- [Task]
Beginning with the first line of the material, set down each line exactly as written, up to and including the line with "of mtvec; its".

--- Dataset ---

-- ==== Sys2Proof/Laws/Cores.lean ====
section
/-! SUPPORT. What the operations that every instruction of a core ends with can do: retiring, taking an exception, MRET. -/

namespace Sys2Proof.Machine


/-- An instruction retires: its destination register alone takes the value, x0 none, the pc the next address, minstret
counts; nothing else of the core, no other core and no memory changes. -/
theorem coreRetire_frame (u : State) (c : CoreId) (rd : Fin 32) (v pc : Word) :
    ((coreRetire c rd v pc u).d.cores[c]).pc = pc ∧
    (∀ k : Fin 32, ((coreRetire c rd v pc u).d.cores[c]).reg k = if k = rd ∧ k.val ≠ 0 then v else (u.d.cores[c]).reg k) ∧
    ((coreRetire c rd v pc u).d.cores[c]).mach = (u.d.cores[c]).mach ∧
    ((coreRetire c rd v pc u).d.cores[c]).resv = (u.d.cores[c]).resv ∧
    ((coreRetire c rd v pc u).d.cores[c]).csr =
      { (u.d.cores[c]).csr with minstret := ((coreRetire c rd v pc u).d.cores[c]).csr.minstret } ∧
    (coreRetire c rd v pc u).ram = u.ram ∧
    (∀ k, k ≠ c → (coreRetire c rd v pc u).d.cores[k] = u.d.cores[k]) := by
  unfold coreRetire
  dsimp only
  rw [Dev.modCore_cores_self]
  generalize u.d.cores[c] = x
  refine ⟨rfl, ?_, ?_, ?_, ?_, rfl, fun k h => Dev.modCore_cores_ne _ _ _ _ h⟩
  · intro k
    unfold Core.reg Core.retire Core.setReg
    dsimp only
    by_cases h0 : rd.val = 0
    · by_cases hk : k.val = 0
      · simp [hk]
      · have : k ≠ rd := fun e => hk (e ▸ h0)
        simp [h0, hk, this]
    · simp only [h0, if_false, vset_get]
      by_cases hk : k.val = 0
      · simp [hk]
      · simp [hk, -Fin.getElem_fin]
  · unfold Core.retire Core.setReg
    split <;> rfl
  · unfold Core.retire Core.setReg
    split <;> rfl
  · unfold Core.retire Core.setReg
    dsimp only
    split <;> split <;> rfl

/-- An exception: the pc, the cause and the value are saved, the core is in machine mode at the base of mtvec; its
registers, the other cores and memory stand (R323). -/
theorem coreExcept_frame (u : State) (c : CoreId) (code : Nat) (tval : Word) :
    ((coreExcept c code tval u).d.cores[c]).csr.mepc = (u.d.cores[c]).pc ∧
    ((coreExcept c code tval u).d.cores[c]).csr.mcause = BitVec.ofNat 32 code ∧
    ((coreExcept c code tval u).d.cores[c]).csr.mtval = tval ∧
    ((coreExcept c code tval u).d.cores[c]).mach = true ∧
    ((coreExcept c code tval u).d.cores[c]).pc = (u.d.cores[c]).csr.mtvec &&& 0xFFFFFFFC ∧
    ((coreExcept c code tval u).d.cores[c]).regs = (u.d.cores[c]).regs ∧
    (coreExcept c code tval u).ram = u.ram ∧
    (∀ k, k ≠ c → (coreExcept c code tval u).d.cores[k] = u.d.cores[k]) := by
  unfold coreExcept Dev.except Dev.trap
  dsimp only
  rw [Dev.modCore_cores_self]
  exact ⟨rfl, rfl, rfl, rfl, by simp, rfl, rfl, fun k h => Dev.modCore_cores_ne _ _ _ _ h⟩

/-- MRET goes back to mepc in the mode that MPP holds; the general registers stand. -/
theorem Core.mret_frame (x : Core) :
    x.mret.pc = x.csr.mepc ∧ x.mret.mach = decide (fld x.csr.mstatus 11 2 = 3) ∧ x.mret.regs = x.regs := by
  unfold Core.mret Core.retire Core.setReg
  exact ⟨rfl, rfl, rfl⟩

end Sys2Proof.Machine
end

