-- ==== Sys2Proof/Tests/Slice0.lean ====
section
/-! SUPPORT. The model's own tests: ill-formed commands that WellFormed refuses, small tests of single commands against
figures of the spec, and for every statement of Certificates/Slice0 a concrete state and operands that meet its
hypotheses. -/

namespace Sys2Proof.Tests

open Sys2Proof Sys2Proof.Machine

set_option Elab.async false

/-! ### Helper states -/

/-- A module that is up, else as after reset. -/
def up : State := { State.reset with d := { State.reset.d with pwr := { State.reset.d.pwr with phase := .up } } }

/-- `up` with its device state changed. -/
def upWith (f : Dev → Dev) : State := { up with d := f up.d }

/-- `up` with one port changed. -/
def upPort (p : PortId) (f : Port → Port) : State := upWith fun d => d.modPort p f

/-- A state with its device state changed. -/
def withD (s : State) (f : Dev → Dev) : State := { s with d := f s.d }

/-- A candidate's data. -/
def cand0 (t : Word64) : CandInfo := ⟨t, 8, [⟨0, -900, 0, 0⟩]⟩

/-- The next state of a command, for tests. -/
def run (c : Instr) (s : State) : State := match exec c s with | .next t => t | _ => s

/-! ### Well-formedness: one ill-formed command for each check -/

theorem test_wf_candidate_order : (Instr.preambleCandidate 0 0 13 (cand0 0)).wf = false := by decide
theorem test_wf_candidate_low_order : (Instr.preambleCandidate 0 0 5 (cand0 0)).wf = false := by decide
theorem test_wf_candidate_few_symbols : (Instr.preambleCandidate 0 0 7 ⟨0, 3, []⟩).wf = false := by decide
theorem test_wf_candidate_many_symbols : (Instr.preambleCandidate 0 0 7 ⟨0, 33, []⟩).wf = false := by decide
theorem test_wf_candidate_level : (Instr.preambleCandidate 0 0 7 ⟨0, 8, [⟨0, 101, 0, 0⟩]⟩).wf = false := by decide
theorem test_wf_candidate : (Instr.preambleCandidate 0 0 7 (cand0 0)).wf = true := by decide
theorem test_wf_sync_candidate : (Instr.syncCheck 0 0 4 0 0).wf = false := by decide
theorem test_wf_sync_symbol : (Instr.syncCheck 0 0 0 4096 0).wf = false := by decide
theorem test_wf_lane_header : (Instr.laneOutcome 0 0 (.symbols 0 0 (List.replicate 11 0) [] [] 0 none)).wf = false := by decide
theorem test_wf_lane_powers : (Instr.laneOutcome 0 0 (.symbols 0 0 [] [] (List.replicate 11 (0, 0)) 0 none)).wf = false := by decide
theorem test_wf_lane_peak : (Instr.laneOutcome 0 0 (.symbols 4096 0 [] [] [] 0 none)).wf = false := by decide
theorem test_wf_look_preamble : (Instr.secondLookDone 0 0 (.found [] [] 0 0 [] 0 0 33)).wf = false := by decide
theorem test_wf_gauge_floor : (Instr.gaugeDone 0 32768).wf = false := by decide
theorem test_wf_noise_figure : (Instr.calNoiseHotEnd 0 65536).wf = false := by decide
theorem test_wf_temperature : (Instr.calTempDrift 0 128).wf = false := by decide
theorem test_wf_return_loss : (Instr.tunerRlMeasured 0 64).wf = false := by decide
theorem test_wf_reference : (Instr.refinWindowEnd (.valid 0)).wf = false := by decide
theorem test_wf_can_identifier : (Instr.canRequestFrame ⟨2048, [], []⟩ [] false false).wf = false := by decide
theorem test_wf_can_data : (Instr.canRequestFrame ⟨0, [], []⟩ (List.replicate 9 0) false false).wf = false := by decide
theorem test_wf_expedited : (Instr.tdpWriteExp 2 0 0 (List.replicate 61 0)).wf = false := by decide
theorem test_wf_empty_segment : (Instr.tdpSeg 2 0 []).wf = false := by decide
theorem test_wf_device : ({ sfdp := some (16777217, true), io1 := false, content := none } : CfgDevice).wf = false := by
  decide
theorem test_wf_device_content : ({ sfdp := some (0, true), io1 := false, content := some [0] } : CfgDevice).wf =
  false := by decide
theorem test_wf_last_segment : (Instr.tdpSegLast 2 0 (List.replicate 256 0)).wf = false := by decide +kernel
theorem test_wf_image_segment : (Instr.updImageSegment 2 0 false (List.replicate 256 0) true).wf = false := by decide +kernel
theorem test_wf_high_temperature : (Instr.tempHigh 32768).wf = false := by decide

---

- [Written solution]
-- ==== Sys2Proof/Laws/Cores.lean ====
section
/-! SUPPORT. What the operations that every instruction of a core ends with can do: retiring, taking an exception, MRET. -/

namespace Sys2Proof.Machine


/-- An instruction retires: its destination register alone takes the value, x0 none, the pc the next address, minstret
counts; nothing else of the core, no other core and no memory changes. -/
theorem coreRetire_frame (u : State) (c : CoreId) (rd : Fin 32) (v pc : Word) :
    ((coreRetire c rd v pc u).d.cores[c]).pc = pc ∧
    (∀ k : Fin 32, ((coreRetire c rd v pc u).d.cores[c]).reg k = if k = rd ∧ k.val ≠ 0 then v else (u.d.cores[c]).reg k) ∧
    ((coreRetire c rd v pc u).d.cores[c]).mach = (u.d.cores[c]).mach ∧
    ((coreRetire c rd v pc u).d.cores[c]).resv = (u.d.cores[c]).resv ∧
    ((coreRetire c rd v pc u).d.cores[c]).csr =
      { (u.d.cores[c]).csr with minstret := ((coreRetire c rd v pc u).d.cores[c]).csr.minstret } ∧
    (coreRetire c rd v pc u).ram = u.ram ∧
    (∀ k, k ≠ c → (coreRetire c rd v pc u).d.cores[k] = u.d.cores[k]) := by
  unfold coreRetire
  dsimp only
  rw [Dev.modCore_cores_self]
  generalize u.d.cores[c] = x
  refine ⟨rfl, ?_, ?_, ?_, ?_, rfl, fun k h => Dev.modCore_cores_ne _ _ _ _ h⟩
  · intro k
    unfold Core.reg Core.retire Core.setReg
    dsimp only
    by_cases h0 : rd.val = 0
    · by_cases hk : k.val = 0
      · simp [hk]
      · have : k ≠ rd := fun e => hk (e ▸ h0)
        simp [h0, hk, this]
    · simp only [h0, if_false, vset_get]
      by_cases hk : k.val = 0
      · simp [hk]
      · simp [hk, -Fin.getElem_fin]
  · unfold Core.retire Core.setReg
    split <;> rfl
  · unfold Core.retire Core.setReg
    split <;> rfl
  · unfold Core.retire Core.setReg
    dsimp only
    split <;> split <;> rfl

/-- An exception: the pc, the cause and the value are saved, the core is in machine mode at the base of mtvec; its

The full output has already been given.